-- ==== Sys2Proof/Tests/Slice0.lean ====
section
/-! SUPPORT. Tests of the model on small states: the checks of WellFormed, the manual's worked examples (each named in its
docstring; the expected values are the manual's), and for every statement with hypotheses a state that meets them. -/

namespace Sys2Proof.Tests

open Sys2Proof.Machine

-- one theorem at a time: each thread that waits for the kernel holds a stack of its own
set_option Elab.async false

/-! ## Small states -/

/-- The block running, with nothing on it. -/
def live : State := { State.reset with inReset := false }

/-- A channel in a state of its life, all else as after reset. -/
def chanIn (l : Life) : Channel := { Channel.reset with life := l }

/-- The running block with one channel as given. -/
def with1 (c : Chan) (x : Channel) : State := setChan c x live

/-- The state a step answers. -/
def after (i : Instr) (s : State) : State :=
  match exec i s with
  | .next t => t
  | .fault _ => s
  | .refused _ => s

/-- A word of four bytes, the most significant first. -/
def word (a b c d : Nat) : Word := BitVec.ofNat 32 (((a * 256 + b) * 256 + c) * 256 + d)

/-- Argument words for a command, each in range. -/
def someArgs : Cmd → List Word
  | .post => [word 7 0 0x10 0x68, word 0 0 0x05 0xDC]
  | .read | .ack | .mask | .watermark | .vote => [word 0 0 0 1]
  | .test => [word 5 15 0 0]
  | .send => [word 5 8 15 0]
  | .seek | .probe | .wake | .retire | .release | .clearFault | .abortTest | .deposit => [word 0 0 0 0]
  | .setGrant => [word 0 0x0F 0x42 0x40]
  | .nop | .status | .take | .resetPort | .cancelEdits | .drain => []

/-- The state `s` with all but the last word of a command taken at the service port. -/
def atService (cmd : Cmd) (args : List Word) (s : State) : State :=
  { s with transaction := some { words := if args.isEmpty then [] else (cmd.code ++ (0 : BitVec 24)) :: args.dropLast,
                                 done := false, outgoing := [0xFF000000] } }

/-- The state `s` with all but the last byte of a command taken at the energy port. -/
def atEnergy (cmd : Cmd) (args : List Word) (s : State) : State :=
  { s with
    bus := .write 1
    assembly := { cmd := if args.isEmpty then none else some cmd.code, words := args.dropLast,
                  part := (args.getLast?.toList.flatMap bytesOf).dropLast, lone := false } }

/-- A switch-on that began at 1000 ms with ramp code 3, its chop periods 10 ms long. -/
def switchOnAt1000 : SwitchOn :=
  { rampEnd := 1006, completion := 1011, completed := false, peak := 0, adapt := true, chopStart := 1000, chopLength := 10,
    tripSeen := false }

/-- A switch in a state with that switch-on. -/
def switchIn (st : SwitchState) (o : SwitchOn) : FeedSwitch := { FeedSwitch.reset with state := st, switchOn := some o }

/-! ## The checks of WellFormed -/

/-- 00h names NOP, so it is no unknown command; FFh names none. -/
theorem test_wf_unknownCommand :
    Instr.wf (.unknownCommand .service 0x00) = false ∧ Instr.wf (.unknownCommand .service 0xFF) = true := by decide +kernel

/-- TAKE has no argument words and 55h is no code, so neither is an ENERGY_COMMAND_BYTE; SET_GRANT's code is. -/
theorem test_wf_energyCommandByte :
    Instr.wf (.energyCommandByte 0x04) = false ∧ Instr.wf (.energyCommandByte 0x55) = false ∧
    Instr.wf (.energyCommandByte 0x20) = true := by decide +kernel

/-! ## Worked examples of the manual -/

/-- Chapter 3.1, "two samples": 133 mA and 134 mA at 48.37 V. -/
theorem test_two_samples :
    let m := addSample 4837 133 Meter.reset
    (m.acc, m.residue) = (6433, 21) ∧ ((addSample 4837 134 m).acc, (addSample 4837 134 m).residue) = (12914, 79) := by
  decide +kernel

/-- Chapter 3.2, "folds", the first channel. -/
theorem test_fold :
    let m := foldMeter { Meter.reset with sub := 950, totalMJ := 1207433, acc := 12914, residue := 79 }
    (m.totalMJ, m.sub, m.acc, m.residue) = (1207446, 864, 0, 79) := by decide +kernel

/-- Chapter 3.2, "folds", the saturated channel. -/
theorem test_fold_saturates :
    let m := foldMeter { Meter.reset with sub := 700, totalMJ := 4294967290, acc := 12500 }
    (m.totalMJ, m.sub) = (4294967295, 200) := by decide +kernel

= = = = = = =

[Task goal]: I'd like the lines above from the one with "Instr.wf (.unknownCommand .service 0x00)" up to and including the one with "Instr.wf (.energyCommandByte 0x04)" copied exactly, with no other lines.

[Solution to this exercise]:
    Instr.wf (.unknownCommand .service 0x00) = false ∧ Instr.wf (.unknownCommand .service 0xFF) = true := by decide +kernel

/-- TAKE has no argument words and 55h is no code, so neither is an ENERGY_COMMAND_BYTE; SET_GRANT's code is. -/
theorem test_wf_energyCommandByte :
    Instr.wf (.energyCommandByte 0x04) = false ∧ Instr.wf (.energyCommandByte 0x55) = false ∧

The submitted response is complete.